The CHAdeMO Association announced yesterday that 2,000 direct current (DC) quick chargers are now in operation around the world, a doubling of the number of units from one year ago according to CHAdeMO.

The association also projects that by the end of 2013 the number of units installed will again double, reaching 4,000 DC chargers in operation.

“Today, we have more than 2,000 CHAdeMO quick-chargers in place in Europe and the US as well as Japan,” CHAdeMO’s president, Toshiyuki Shiga, said in a release.

“There’ s even a CHAdeMO quick-charger in oil-rich Abu Dhabi. And plans are in place to more than double this figure again, above 4,000, by the end of 2013.”

As of the end of last year Japan had gone from 833 to 1,381 CHAdeMO installations, while Europe increased to 601 from 158 units, and the U.S. from a mere 12 to 154.

Lengthy charging times and limited availability of charging equipment in public places for electric vehicles (EV) are one of the turnoffs prospective buyers cite as what prevents them from buying an EV. But with DC quick chargers, charge times can be a fraction of the time it takes with a standard charger would take to replenish an EV’s battery.

The other half of the equation is getting enough of these quick chargers spread around routes and places that will allow EV drivers to realize expanded driving ranges.

One of the most significant CHAdeMO installations is the West Coast Electric Highway, a 1,300-mile network, which has already close to 40 CHAdeMO quick-chargers installed every 25 to 50 miles along the West Coast of North America. The so-called Electric Highway effectively links British Columbia, Canada to Baja California.

CHAdeMO is a consortium of mostly Japanese companies with the target of establishing a standard for the charging of EVs.
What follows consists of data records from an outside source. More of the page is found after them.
-- ==== Sys2Proof/Tests/Slice0.lean ====
section
/-! SUPPORT. The author's own tests. Expected values come from spec/95_test_vectors.md (each theorem names its vector) or
are worked out by hand from the encoding rules. `witness_<Name>` shows that the hypotheses of Obligations.<Name> can be
met, one conjunct per clause. -/

namespace Sys2Proof.Tests

open Sys2Proof.Machine

/-- A state with this CFG, BASE and answers, everything else as after reset. -/
def st (cfg : Cfg) (base : Byte) (answers : List Config.BusAnswer := []) : State :=
  { State.reset with cfg := cfg, base := base, answers := answers }

/-- The same with a bus write of these bytes to this register in flight. -/
def writing (s : State) (reg : RegAddr) (bytes : List Byte) : State := s.startTransfer reg bytes

/-- The state an outcome goes on with. -/
def next? : Host.Outcome State Fault Refusal → Option State
  | .next s => some s
  | .fault _ => none
  | .refused _ => none

/-- A bus error for tests. -/
def e1 : Config.BusError := ⟨1⟩

/-! ## Well-formedness: each check refuses an ill-formed term -/

theorem test_wf_refuses_readStatus_with_count : wellFormed (.readStatus 1) = false := by decide
theorem test_wf_refuses_readData_with_count : wellFormed (.readData 2) = false := by decide

/-! ## Decoding: a word of every constructor, written out bit by bit (codes of spec/30_encoding.md R62 to R64) -/

theorem test_decode_setColumnAddress : decode [0b00000000#8, 0b00011111#8] = .ok (.setColumnAddress 0x1F#8) := by decide
theorem test_decode_readStatus : decode [0b00000001#8, 0x00#8] = .ok (.readStatus 0) := by decide
theorem test_decode_writeData : decode [0b00000010#8, 0x00#8, 0xFF#8, 0x00#8] = .ok (.writeData [0xFF#8, 0x00#8]) := by decide
theorem test_decode_readData : decode [0b00000011#8, 0x00#8] = .ok (.readData 0) := by decide
theorem test_decode_setcolLo : decode [0x30#8, 0b00001111#8] = .ok (.setcolLo 0xF#4) := by decide
theorem test_decode_setcolLo_bare : decode [0b00000101#8] = .ok (.setcolLo 0x5#4) := by decide
theorem test_decode_setcolHi : decode [0b00010001#8] = .ok (.setcolHi 0x1#4) := by decide
theorem test_decode_data : decode [0x31#8, 0b10100101#8] = .ok (.data 0xA5#8) := by decide
theorem test_decode_configDefault : decode [0b00100000#8, 0x00#8, 0x00#8] = .ok .configDefault := by decide
theorem test_decode_configPreset : decode [0b00100001#8, 0b00000010#8, 0x00#8] = .ok (.configPreset .C) := by decide
theorem test_decode_configCustom : decode [0b00100010#8, 0x00#8, 0x7A#8] = .ok (.configCustom 0x7A#8) := by decide
theorem test_decode_configUnassigned : decode [0b00100011#8, 0x00#8, 0x00#8] = .ok .configUnassigned := by decide
theorem test_decode_reset : decode [0x24#8] = .ok .reset := by decide
theorem test_decode_drvNew : decode [0x40#8] = .ok .drvNew := by decide
theorem test_decode_drvNewWithAddress : decode [0x41#8, 0x03#8] = .ok (.drvNewWithAddress .D) := by decide
theorem test_decode_drvNewCustomAddress : decode [0x42#8, 0x3C#8] = .ok (.drvNewCustomAddress 0x3C#8) := by decide
theorem test_decode_drvWriteData : decode [0x43#8, 0x01#8, 0x02#8] = .ok (.drvWriteData [0x01#8, 0x02#8]) := by decide
theorem test_decode_drvSetColumnAddress : decode [0x44#8, 0x9F#8, 0x02#8] = .ok (.drvSetColumnAddress 0x011F) := by decide
theorem test_decode_drvDraw :
    decode [0x45#8, 0x01#8, 0x00#8, 0x00#8, 0x3F#8, 0x80#8] = .ok (.drvDraw (-1) 63 0x80#8) := by decide
theorem test_decode_drvSize : decode [0x46#8] = .ok .drvSize := by decide

/-- No byte of 0x20 to 0xFF appears on the command channel (R71). -/
theorem test_decode_rejects_command_byte_0x20 : decode [0x30#8, 0x20#8] = .error (.notACommandByte 0x20#8) := by decide
theorem test_decode_rejects_unknown_format : decode [0x99#8] = .error (.unknownFormat 0x99#8) := by decide
theorem test_table_word_writeData : decodeTableWord 8 2 = some (.writeData []) := by decide
theorem test_table_word_setcolHi : decodeTableWord 8 0x1C = some (.setcolHi 0xC#4) := by decide

/-- The table's word of WriteData runs as the first instruction after reset: Refused(NotOperational) (V-ERR-2). -/
theorem test_fetch_word_runs_first :
    (next? (step (State.reset.withFetchWord 8 2))).map (·.results) = some [.refused .notOperational] := by decide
Shiga, CHAdeMO’s president, is also the COO for Nissan.

While the CHAdeMO standardized charger, created in 2010, clearly has an established lead, it does have competition in the Society of Automotive Engineers (SAE) J1772 “combo” quick charge coupler standard.


SAE combo charge coupler

The SAE combination charge coupler was developed by more than 190 experts from various fields within the EV industry, and while not currently installed in the volume of the CHAdeMO charger, is starting to see a growing development of installations.

Some form of standardization is helpful to EV consumers, but standardization hasn’t reached the level of the common 120-volt outlet and required plug found in just about every home and building in North America.

With different EV manufacturers using either CHAdeMO – like, naturally, the Nissan Leaf – while General Motors, VW, BMW, Ford, and several other large automakers, have gone with the SAE charge coupler, EV drivers for now will have to be cognizant of which type of charging unit they can use, and where they’re located.